** What is required **
Through the end of the data below, output every line exactly, beginning with the line that contains "def hotTests (m".

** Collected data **
+===+

/-- Put the image's configuration in place: the ISP sets, the Stem cores' Tillers (R73 steps 7 and 8). A Tiller that was quarantined
runs its self-test first (R356): its result is a free value, `bad` the Tillers that fail. One that is too hot waits in its self-test until
its sensor reads 90 degrees C or less (R442). -/
def configure (m : Mach) (i : Image) (bad : List Nat) : Mach :=
  let m := { m with cfg := i }
  let m := setIsp m (fun x => { x with set0 := i.isp.words, set1 := i.isp.words })
  forEach (List.range 8) m (fun m t => setTil m t (fun x => { x with
    st := if m.fuses.tillerOff.getLsbD t then .fusedOff else if bad.contains t then .quarantined else if tooHot m t then .reset else .idle
    quar := !m.fuses.tillerOff.getLsbD t && (bad.contains t || tooHot m t) }))
  |> nominalClocks

/-- Seal a program into its context (R307, R340). The SHARE of a sealed best-effort program is not stated: a free value. -/
def sealProgram (m : Mach) (c : Nat) (p : Program) : Mach :=
  let r := draw m
  setCtx r.1 c (fun x => { x with st := .sealed, program := some p, logical := p.logical, share := if p.tick then 0 else 1 + r.2 % 255 })

/-- Place the image's programs in the Sower's order (R318, R320): none when a check fails. -/
def placeImage (m : Mach) : Option Mach :=
  let m := forEach (imagePrograms m.cfg) m (fun m x => sealProgram m x.1 x.2)
  ((placeOrder m).map (fun x => x.1)).foldl (fun (r : Option Mach) c =>
    match r with
    | none => none
    | some m =>
      match (ctxOf m c).program with
      | none => some m
      | some p =>
        if loadReason m c false p ≠ 0 then none
        else match placeNew m c with
          | none => none
          | some mp => some (bindCtx m c mp)) (some m)

/-- Checks 6 and 7 of a slot (R70), with the machine that results when they pass. -/
def lateCheck (m : Mach) (i : Image) (bad : List Nat) : Nat × Mach :=
  if !digestsOk i false then (7, m)
  else
    let m1 := configure m i bad
    if !machineOk m1 then (9, m)
    else match placeImage m1 with
      | none => (9, m)
      | some m2 => (0, m2)

/-- What the boot of a slot gave: its reject code, and the machine when it passed. -/
def trySlot (m : Mach) (s : Slot) (bad : List Nat) : Nat × Mach :=
  match slotImage m s with
  | none => (1, m)
  | some i =>
    let c := earlyCode m.fuses (some i)
    if c ≠ 0 then (c, m)
    else
      -- EARLY_IO is applied once checks 1 to 5 pass (R73 step 3)
      let m := setCtl { m with cfg := { m.cfg with early := i.early } } (fun c => { c with earlyApplied := true })
      lateCheck m i bad

/-- DIGEST of a section of an image. -/
def sectDigest (i : Image) (t : Nat) : Digest := ((i.sects.find? (fun x => x.type == t)).map (fun x => x.digest)).getD 0

/-- The first measurement list of a boot (R406, R407): GLM_MEAS_GEN is 1. -/
def firstMeas (m : Mach) : Mach :=
  let fw := if m.ctl.runSlot.isSome then
      [(2, 1, digestBytes (sectDigest m.cfg 1)), (3, 1, digestBytes (sectDigest m.cfg 2)), (4, 3, digestBytes m.cfg.headerDigest)]
    else []
  let m := setGlume m (fun g => { g with meas := (1, 0, digestBytes Config.romDigest) :: fw })
  wr (measureFuses m) F.GLM_MEAS_GEN_GEN 0 1

/-- Erase what a RETURN wipes (R423). -/
def wipeReturn (m : Mach) : Mach :=
  let m := setNor m (fun n => { n with bcb0 := [], bcb1 := [], slotA := none, slotB := none })
  let gone := fun (e : Nat × Nat) => (within 64 e.1 (auditBlock0 - 1) || decide (rejectBlock0 ≤ e.1)) && e.2 != 0
  let m := setFlash m (fun f => (f.regionOf.filter gone).foldl (fun f e => eraseBlock { f with regionOf := tset 0 f.regionOf e.1 0 } (e.2 - 1))
    { f with
      rejects := [], bufReject := [], backups := [], lostReject := []
      inProg := if f.inProg = some .reject then none else f.inProg })
  setGlume m (fun g => { g with wiping := false, returnDue := false })

/-- A move of the lifecycle (R422): a ledger entry. -/
def moveLife (m : Mach) (l : Lifecycle) : Mach := fuseLedger m 1 (BitVec.ofNat 32 (lifeCode l)) false (fun f => { f with life := l })

/-- The move of a RETIRE that was carried out (R425). -/
def retireMove (m : Mach) : Mach :=
  if m.glume.retireDue then moveLife (setGlume m (fun g => { g with retireDue := false })) .retired else m

/-- A ledger entry missing after a power loss is written with RECOVERED set (R427). -/
def recoverLedger (m : Mach) : Mach :=
  match m.fuses.unlogged with
  | none => m
  | some e => raise (fuseLedger m e.kind e.value true (fun f => { f with unlogged := none })) F.GLM_EVENT_FUSE_RECOVERED 0

/-- The Tiller map of the fuses is shown in every state, FAULT included (R22, R426). -/
def fusedTillers (m : Mach) : Mach :=
  forEach ((List.range 8).filter (fun t => m.fuses.tillerOff.getLsbD t)) m (fun m t => setTil m t (fun x => { x with st := .fusedOff }))

/-- Step 1 of R73, and what Glume does before it chooses a slot: a wipe of RETURN resumes (R423), the ledger is completed (R427), BOOT_ID
is drawn (R456), a field supply out of range is found (R52), the debug grant is that of the lifecycle (R429), encoders and trims as stored. -/
def bootStart (m : Mach) : Mach :=
  let m := enter (setCtl m (fun c => { c with powerGood := true })) .booting
  let m := retireMove (if m.glume.wiping then wipeReturn m else m)
  let m := fusedTillers m
  let r := draw m
  let m := setHost r.1 (fun h => { h with bootId := BitVec.ofNat 64 r.2 })
  let m := setGlume m (fun g => { g with granted := if m.fuses.life = .blank then .full else .none })
  let m := setFab m (fun b => { b with hbm := (m.flash.retired.zipIdx).foldl (fun s x => movePage s x.1 (sparePage x.2)) {} })
  let trim := fun (k : Nat) => twos 8 (m.flash.trims.getD k 0)
  let m := wrs m 0 [(F.PWR_VTRIM_COMPUTE0, trim 0), (F.PWR_VTRIM_COMPUTE1, trim 1), (F.PWR_VTRIM_INTAKE, trim 2), (F.PWR_VTRIM_IO, trim 3)]
  let m := if m.eject.fieldBad then fieldFault m else m
  setCtl (flashOpen (recoverLedger m)) (fun c => { c with linkTraining := c.perstHigh })

/-- The result of choosing a slot (R71): the slot that runs, and the machine; codes of the ACTIVE and of the other slot. -/
structure Chosen where
  slot   : Option Slot
  mach   : Mach
  codeA  : Nat
  codeO  : Nat

/-- R71: the ACTIVE slot under its CONFIRMED bit and TRIAL, then the other. RETIRED checks none (R422). -/
def choose (m : Mach) (bad : List Nat) : Chosen :=
  let b := bcOf m.nor
  let act := slotOf (b.active % 2)
  if m.fuses.life = .retired then ⟨none, m, 0, 0⟩
  else
    let spent := !bitOf b.confirmed (slotNo act) && b.trial == 0
    let m := if !bitOf b.confirmed (slotNo act) && b.trial != 0 then writeBc m b.active (b.trial - 1) b.confirmed else m
    let r := if spent then (8, m) else trySlot m act bad
    if r.1 = 0 then ⟨some act, r.2, 0, 0⟩
    else
      let o := trySlot r.2 (otherSlot act) bad
      if o.1 = 0 then ⟨some (otherSlot act), o.2, r.1, 0⟩ else ⟨none, o.2, r.1, o.1⟩

/-- GEN_BOOT_STATUS (register table). With no slot running, SLOT names the ACTIVE slot and REJECT is the other's. -/
def bootStatus (m0 m : Mach) (c : Chosen) : Mach :=
  let b := bcOf m.nor
  let act := slotOf (b.active % 2)
  let run := c.slot.getD act
  wrs m 0 [
    (F.GEN_BOOT_STATUS_REJECT, if run = act then c.codeO else c.codeA)
    , (F.GEN_BOOT_STATUS_ROLLBACK, if c.slot.isSome then m.cfg.rollback else 0)
    , (F.GEN_BOOT_STATUS_TRIAL, b.trial)
    , (F.GEN_BOOT_STATUS_BC_DEFAULT, b2n (bcbPick m0.nor).isNone)
    , (F.GEN_BOOT_STATUS_CONFIRMED, b2n (c.slot.isSome && bitOf b.confirmed (slotNo run)))
    , (F.GEN_BOOT_STATUS_FALLBACK, b2n (c.slot.isSome && run != act))
    , (F.GEN_BOOT_STATUS_SLOT, slotNo run)]

/-- Start the encoders under EARLY_IO (R73 step 4, R75, R104). The filtered levels of A and B start low (assumption 101). -/
def startEncoders (m : Mach) : Mach :=
  forEach (List.range 4) m (fun m ch => setEnc m ch (fun _ => { ({} : EncCh) with started := (encCfg m ch).mode != 0 }))

/-- The values that registers load from the image and that can change afterwards (R179, R180, R184, R348, QUE_HOST_MASK). A port
that is not fused has offsets 0. -/
def loadRegisters (m : Mach) : Mach :=
  let m := wrs m 0 [(F.GEN_CHECK_CFG_QUAR_RATE, m.cfg.machine.quarRate), (F.GEN_CHECK_CFG_AUTO_RETURN, b2n m.cfg.machine.autoReturn)
    , (F.QUE_HOST_MASK_MASK, m.cfg.machine.hostCtxMask.toNat), (F.INT_ISP_SET_ID_SET_ID, m.cfg.isp.setId.toNat)]
  forEach ((List.range 16).filter (fun p => (camOf m p).group != 0)) m (fun m p => wrs m p [
    (F.INT_PORT_LOFS_LINE_OFS, twos 24 (camOf m p).lineOfs), (F.INT_PORT_POFS_PIX_OFS, twos 13 (camOf m p).pixOfs)])

/-- All five copies of the Chaff table are those of the image (R212, R217). -/
def loadChaff (m : Mach) : Mach :=
  setChaff m (fun _ => { pair0 := m.cfg.chaff, pair1 := m.cfg.chaff, shadow := m.cfg.chaff })

/-- Sheaf ports that the image assigns start training (R73 step 7, R131). -/
def startPorts (m : Mach) : Mach :=
  forEach ((List.range 16).filter (assigned m)) m (fun m p => if (portOf m p).phy = .off then startTraining m p .detect false else m)

/-- Queues, windows and grants of every program placed; the placement stands (R320, R321, R326, R328). -/
def programsPlaced (m : Mach) : Mach :=
  let m := forEach (m.fab.ctxs.map (fun c => c.1)) m (fun m c => match (ctxOf m c).program with
    | none => m
    | some p => if (ctxOf m c).map.isEmpty then m
      else grantAll (setCtx (bindQueues m c p) c (fun x => { x with decideFrom := some 0, scrubbed := false })) c true)
  holdRelease (placementDone m)

/-- Steps 7 and 8 of R73 for the running image: CONFIGURED; the start-up alignment of FLAGS[2] is due (R76, R184). -/
def applyImage (m : Mach) : Mach :=
  let m := applyTime (loadChaff (loadRegisters m))
  let m := startPorts (setCtl m (fun c => { c with cameraApplied := true, alignDue := m.cfg.flags.getLsbD 2 }))
  enter (programsPlaced (bootWindows m)) .configured

/-- Start-up alignment begins in CONFIGURED (R76, R184, R185). -/
def startupAlign (m : Mach) : Mach := if m.ctl.alignDue && m.ctl.st = .configured then startAlign m 0 true true else m

/-- Hot Tillers stay in their self-test (R356, R442). -/
def hotTests (m : Mach) : Mach :=
  setCtl m (fun c => { c with resets := ((List.range 8).filter (tooHot m)).map (fun t =>
    { kind := .tiller, item := t, phase := .selfTest, auto := true, at_ := m.time.now }) })

/-- Tillers whose self-test after a reset fails: free values, one for each Tiller that was quarantined (R356, assumption 8). -/
def testQuarantined (m : Mach) (quar : List Nat) : Mach × List Nat :=
  quar.foldl (fun r t => let d := draw r.1; (d.1, if d.2 % 2 = 1 then r.2 ++ [t] else r.2)) (m, [])

/-- The self-tests' events and audit entries (R356, R400 type 0x0008; causes of Work's quarantine, 0 returned). -/
def testEvents (m : Mach) (quar bad : List Nat) : Mach :=
  forEach quar m (fun m t =>
    if bad.contains t then raiseAs m F.GEN_CHECK_EVENT_SELFTEST_FAIL 0 t 0
    else audit (raiseAs m F.GEN_CHECK_EVENT_RETURNED 0 t 0) 0x0008 0 (leBytes 1 t ++ leBytes 1 0))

+===+

** Completed task **
def hotTests (m : Mach) : Mach :=
  setCtl m (fun c => { c with resets := ((List.range 8).filter (tooHot m)).map (fun t =>
    { kind := .tiller, item := t, phase := .selfTest, auto := true, at_ := m.time.now }) })

/-- Tillers whose self-test after a reset fails: free values, one for each Tiller that was quarantined (R356, assumption 8). -/
def testQuarantined (m : Mach) (quar : List Nat) : Mach × List Nat :=
  quar.foldl (fun r t => let d := draw r.1; (d.1, if d.2 % 2 = 1 then r.2 ++ [t] else r.2)) (m, [])

/-- The self-tests' events and audit entries (R356, R400 type 0x0008; causes of Work's quarantine, 0 returned). -/
def testEvents (m : Mach) (quar bad : List Nat) : Mach :=
  forEach quar m (fun m t =>
    if bad.contains t then raiseAs m F.GEN_CHECK_EVENT_SELFTEST_FAIL 0 t 0
    else audit (raiseAs m F.GEN_CHECK_EVENT_RETURNED 0 t 0) 0x0008 0 (leBytes 1 t ++ leBytes 1 0))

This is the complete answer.